**Exercise data**
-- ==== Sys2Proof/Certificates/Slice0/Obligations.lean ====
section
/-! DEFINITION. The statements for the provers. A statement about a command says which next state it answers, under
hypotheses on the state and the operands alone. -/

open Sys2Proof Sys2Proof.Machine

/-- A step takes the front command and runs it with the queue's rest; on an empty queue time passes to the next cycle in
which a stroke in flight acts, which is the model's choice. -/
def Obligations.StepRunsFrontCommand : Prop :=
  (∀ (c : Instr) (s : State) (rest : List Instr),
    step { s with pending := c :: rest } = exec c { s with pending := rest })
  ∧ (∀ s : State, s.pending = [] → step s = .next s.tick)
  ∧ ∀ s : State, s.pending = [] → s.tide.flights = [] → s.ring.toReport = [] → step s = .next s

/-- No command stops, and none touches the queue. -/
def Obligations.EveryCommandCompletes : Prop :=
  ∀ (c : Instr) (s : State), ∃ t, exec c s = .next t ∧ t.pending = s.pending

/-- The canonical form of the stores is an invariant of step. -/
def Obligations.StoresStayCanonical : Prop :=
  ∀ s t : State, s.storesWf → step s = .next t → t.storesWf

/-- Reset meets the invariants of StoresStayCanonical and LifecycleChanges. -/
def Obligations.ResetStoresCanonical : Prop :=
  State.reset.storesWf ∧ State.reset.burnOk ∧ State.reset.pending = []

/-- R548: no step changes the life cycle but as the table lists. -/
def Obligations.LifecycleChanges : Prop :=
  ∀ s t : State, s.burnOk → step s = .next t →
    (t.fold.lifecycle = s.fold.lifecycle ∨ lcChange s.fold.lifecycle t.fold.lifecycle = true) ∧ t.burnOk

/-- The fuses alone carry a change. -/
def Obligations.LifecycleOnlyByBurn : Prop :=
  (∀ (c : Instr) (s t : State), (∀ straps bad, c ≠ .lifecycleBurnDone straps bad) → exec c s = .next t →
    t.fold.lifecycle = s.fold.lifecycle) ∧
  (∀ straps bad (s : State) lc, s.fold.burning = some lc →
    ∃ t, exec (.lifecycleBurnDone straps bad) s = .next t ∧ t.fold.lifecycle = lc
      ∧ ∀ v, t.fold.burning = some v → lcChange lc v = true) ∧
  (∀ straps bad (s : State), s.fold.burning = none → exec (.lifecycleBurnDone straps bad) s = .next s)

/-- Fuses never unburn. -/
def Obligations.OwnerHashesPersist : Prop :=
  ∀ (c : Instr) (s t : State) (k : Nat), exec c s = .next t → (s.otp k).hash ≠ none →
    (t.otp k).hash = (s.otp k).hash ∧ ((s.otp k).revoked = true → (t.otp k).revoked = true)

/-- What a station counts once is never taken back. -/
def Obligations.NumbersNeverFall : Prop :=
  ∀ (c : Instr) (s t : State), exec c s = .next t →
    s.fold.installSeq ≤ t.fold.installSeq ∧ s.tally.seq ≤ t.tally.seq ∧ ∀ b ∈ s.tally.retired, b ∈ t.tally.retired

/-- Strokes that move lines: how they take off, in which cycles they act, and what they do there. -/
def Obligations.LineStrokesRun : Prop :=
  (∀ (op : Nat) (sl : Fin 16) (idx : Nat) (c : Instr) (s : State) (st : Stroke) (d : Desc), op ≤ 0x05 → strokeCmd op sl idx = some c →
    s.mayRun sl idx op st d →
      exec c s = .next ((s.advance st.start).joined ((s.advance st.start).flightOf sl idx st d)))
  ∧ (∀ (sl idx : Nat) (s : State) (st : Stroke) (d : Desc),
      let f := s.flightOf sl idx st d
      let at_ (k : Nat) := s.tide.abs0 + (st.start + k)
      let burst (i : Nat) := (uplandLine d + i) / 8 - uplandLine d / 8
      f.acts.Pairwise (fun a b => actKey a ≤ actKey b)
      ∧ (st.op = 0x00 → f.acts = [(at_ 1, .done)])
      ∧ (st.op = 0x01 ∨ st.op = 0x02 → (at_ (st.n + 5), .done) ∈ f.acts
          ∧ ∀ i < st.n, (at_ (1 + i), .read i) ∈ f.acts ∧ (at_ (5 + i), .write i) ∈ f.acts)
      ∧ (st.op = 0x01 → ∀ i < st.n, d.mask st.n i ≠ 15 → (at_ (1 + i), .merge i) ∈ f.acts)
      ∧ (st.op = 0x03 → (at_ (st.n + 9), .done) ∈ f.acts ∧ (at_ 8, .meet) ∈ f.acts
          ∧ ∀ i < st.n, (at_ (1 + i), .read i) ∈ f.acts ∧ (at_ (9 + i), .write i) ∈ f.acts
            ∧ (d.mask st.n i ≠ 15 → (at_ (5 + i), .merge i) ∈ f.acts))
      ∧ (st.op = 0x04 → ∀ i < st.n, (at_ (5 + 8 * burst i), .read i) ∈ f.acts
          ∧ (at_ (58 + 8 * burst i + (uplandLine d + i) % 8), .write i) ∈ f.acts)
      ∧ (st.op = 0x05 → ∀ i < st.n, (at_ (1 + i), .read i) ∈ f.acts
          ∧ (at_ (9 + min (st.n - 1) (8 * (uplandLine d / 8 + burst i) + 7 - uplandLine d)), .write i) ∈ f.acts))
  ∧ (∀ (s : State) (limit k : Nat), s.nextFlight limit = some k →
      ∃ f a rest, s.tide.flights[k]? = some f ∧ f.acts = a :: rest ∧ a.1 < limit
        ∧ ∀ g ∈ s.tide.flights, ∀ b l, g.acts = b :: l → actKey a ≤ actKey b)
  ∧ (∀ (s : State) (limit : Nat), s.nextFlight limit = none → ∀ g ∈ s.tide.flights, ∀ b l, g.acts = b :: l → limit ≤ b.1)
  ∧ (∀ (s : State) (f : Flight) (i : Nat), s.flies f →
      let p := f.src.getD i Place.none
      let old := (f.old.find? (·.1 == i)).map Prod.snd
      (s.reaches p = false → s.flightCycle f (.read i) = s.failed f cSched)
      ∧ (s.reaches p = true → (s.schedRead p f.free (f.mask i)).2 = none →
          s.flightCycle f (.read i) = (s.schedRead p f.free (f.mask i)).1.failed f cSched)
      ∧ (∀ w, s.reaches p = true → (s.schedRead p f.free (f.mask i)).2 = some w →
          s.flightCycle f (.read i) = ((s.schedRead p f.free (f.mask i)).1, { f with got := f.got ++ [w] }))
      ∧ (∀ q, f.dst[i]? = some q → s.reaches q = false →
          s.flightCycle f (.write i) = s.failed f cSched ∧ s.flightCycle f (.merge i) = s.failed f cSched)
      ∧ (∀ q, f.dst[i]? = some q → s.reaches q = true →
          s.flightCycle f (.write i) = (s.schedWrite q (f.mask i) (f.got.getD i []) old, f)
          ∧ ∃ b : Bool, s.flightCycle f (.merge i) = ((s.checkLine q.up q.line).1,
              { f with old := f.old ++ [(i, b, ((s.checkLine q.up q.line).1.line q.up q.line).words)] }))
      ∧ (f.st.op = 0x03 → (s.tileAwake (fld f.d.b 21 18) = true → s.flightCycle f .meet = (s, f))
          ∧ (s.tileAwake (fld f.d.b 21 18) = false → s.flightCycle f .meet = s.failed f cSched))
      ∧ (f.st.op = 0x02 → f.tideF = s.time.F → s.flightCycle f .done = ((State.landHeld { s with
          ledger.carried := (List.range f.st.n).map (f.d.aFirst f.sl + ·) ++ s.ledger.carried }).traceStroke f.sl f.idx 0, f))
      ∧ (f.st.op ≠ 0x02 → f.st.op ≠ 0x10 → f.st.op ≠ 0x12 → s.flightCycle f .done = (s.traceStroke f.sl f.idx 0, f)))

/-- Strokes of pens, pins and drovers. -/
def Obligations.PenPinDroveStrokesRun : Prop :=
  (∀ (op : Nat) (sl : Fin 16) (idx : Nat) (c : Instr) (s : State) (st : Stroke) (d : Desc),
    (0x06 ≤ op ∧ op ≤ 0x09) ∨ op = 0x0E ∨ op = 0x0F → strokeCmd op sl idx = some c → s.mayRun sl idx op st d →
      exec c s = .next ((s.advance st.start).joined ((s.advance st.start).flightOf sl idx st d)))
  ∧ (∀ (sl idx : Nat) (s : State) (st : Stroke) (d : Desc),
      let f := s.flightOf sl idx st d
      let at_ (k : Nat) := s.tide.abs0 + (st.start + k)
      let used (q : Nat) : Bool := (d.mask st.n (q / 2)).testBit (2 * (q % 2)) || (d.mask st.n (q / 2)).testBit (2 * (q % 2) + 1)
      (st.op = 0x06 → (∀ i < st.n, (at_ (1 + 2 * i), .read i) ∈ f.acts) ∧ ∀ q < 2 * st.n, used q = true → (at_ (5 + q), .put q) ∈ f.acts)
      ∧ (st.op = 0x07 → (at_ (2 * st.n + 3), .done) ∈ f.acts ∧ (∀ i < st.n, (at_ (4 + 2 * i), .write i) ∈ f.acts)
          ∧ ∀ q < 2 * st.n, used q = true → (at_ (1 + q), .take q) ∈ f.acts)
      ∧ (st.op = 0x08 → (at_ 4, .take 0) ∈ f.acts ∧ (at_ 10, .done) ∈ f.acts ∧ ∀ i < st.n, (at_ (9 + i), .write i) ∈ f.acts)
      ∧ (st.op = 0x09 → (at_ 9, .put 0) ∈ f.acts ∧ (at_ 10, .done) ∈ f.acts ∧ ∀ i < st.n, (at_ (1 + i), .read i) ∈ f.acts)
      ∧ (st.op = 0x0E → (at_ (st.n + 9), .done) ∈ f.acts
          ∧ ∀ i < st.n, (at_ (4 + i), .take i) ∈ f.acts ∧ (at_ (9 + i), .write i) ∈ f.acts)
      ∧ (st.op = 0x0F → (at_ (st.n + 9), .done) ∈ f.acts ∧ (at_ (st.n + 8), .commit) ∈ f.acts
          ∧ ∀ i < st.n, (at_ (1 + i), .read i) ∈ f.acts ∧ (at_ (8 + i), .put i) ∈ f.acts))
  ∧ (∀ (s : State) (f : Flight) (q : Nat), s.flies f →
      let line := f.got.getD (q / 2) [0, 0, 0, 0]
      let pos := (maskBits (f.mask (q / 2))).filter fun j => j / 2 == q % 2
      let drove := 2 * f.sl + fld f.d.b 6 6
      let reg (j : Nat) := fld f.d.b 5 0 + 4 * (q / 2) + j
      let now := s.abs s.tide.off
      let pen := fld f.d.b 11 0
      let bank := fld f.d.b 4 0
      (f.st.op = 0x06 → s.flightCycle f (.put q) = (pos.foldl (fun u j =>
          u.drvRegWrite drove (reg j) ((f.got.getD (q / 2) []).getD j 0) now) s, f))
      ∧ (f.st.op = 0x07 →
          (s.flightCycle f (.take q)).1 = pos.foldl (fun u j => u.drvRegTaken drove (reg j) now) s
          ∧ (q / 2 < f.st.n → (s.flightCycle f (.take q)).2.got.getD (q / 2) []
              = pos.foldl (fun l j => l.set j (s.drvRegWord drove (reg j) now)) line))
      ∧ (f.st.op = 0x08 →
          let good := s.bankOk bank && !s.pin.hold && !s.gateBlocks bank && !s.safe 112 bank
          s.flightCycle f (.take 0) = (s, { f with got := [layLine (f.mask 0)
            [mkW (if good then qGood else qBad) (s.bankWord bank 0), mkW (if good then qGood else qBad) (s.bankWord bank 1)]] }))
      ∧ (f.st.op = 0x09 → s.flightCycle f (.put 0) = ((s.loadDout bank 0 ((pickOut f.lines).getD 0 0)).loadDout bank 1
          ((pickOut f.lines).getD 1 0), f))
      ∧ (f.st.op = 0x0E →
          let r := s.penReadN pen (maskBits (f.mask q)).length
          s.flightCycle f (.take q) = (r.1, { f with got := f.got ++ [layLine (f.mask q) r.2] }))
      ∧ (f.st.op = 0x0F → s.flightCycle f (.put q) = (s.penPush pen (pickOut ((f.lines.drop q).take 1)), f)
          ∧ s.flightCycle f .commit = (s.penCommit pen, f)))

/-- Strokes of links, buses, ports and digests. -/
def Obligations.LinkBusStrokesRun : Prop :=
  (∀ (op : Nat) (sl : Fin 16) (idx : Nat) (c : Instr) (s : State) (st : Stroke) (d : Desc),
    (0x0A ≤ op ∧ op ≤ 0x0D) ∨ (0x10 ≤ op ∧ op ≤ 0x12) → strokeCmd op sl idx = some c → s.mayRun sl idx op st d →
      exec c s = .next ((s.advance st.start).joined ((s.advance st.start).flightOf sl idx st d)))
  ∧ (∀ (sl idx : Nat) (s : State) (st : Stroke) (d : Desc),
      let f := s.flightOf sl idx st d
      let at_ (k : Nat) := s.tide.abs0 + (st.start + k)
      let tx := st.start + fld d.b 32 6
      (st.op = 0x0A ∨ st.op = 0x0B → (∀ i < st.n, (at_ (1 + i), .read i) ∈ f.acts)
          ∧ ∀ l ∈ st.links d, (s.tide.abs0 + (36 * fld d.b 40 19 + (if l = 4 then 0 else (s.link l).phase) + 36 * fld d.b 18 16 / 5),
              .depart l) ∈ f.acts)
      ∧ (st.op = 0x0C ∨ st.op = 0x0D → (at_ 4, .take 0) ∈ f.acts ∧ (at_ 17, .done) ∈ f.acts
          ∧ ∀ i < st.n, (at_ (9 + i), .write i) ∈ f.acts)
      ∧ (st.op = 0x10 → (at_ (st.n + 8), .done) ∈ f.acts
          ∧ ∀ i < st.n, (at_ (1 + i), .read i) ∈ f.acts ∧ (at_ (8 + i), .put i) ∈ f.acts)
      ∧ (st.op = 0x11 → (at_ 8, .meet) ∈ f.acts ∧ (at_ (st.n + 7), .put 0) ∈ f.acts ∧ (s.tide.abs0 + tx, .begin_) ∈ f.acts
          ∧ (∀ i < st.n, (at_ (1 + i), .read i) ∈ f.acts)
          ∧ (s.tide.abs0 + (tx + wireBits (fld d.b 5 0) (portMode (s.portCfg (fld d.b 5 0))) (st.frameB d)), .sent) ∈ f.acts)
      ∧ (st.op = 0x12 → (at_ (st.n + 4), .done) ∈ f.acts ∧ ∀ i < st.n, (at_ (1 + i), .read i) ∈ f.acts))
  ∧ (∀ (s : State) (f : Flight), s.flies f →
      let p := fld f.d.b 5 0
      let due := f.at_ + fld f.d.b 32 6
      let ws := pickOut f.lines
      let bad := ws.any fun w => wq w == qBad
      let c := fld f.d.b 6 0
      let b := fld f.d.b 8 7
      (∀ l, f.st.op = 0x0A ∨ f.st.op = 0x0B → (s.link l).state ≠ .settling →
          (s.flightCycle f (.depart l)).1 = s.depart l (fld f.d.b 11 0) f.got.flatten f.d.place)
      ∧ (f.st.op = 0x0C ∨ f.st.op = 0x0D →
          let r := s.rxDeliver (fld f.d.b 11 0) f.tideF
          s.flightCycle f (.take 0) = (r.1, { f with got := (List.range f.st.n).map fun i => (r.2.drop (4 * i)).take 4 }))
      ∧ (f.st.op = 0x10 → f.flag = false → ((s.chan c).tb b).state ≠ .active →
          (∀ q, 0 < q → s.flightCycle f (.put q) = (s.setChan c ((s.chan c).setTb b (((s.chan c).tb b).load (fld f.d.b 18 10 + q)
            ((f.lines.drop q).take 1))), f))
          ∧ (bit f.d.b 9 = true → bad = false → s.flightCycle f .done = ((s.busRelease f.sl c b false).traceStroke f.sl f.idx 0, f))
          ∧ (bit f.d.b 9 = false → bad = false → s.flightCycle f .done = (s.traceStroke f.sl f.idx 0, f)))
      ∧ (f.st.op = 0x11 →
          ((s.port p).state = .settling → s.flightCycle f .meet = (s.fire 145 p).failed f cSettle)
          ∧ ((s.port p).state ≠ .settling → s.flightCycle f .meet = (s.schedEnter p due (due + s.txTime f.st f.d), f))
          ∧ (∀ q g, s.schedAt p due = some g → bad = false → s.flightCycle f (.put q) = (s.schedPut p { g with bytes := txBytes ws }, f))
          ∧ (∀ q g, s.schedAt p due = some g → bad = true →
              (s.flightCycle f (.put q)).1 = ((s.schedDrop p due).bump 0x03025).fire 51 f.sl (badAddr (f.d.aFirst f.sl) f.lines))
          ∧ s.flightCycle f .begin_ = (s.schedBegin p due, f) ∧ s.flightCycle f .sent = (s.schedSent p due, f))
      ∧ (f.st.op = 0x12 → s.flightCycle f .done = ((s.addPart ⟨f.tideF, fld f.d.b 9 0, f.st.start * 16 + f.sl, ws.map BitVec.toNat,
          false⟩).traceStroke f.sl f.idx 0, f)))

**Assignment**
From the records above, quote only the lines running from the line with "(∀ straps bad (s : State) lc, s.fold.burning" to the line with "8), .write i) ∈ f.acts)", both lines included.

**Reply**
  (∀ straps bad (s : State) lc, s.fold.burning = some lc →
    ∃ t, exec (.lifecycleBurnDone straps bad) s = .next t ∧ t.fold.lifecycle = lc
      ∧ ∀ v, t.fold.burning = some v → lcChange lc v = true) ∧
  (∀ straps bad (s : State), s.fold.burning = none → exec (.lifecycleBurnDone straps bad) s = .next s)

/-- Fuses never unburn. -/
def Obligations.OwnerHashesPersist : Prop :=
  ∀ (c : Instr) (s t : State) (k : Nat), exec c s = .next t → (s.otp k).hash ≠ none →
    (t.otp k).hash = (s.otp k).hash ∧ ((s.otp k).revoked = true → (t.otp k).revoked = true)

/-- What a station counts once is never taken back. -/
def Obligations.NumbersNeverFall : Prop :=
  ∀ (c : Instr) (s t : State), exec c s = .next t →
    s.fold.installSeq ≤ t.fold.installSeq ∧ s.tally.seq ≤ t.tally.seq ∧ ∀ b ∈ s.tally.retired, b ∈ t.tally.retired

/-- Strokes that move lines: how they take off, in which cycles they act, and what they do there. -/
def Obligations.LineStrokesRun : Prop :=
  (∀ (op : Nat) (sl : Fin 16) (idx : Nat) (c : Instr) (s : State) (st : Stroke) (d : Desc), op ≤ 0x05 → strokeCmd op sl idx = some c →
    s.mayRun sl idx op st d →
      exec c s = .next ((s.advance st.start).joined ((s.advance st.start).flightOf sl idx st d)))
  ∧ (∀ (sl idx : Nat) (s : State) (st : Stroke) (d : Desc),
      let f := s.flightOf sl idx st d
      let at_ (k : Nat) := s.tide.abs0 + (st.start + k)
      let burst (i : Nat) := (uplandLine d + i) / 8 - uplandLine d / 8
      f.acts.Pairwise (fun a b => actKey a ≤ actKey b)
      ∧ (st.op = 0x00 → f.acts = [(at_ 1, .done)])
      ∧ (st.op = 0x01 ∨ st.op = 0x02 → (at_ (st.n + 5), .done) ∈ f.acts
          ∧ ∀ i < st.n, (at_ (1 + i), .read i) ∈ f.acts ∧ (at_ (5 + i), .write i) ∈ f.acts)
      ∧ (st.op = 0x01 → ∀ i < st.n, d.mask st.n i ≠ 15 → (at_ (1 + i), .merge i) ∈ f.acts)
      ∧ (st.op = 0x03 → (at_ (st.n + 9), .done) ∈ f.acts ∧ (at_ 8, .meet) ∈ f.acts
          ∧ ∀ i < st.n, (at_ (1 + i), .read i) ∈ f.acts ∧ (at_ (9 + i), .write i) ∈ f.acts
            ∧ (d.mask st.n i ≠ 15 → (at_ (5 + i), .merge i) ∈ f.acts))
      ∧ (st.op = 0x04 → ∀ i < st.n, (at_ (5 + 8 * burst i), .read i) ∈ f.acts
          ∧ (at_ (58 + 8 * burst i + (uplandLine d + i) % 8), .write i) ∈ f.acts)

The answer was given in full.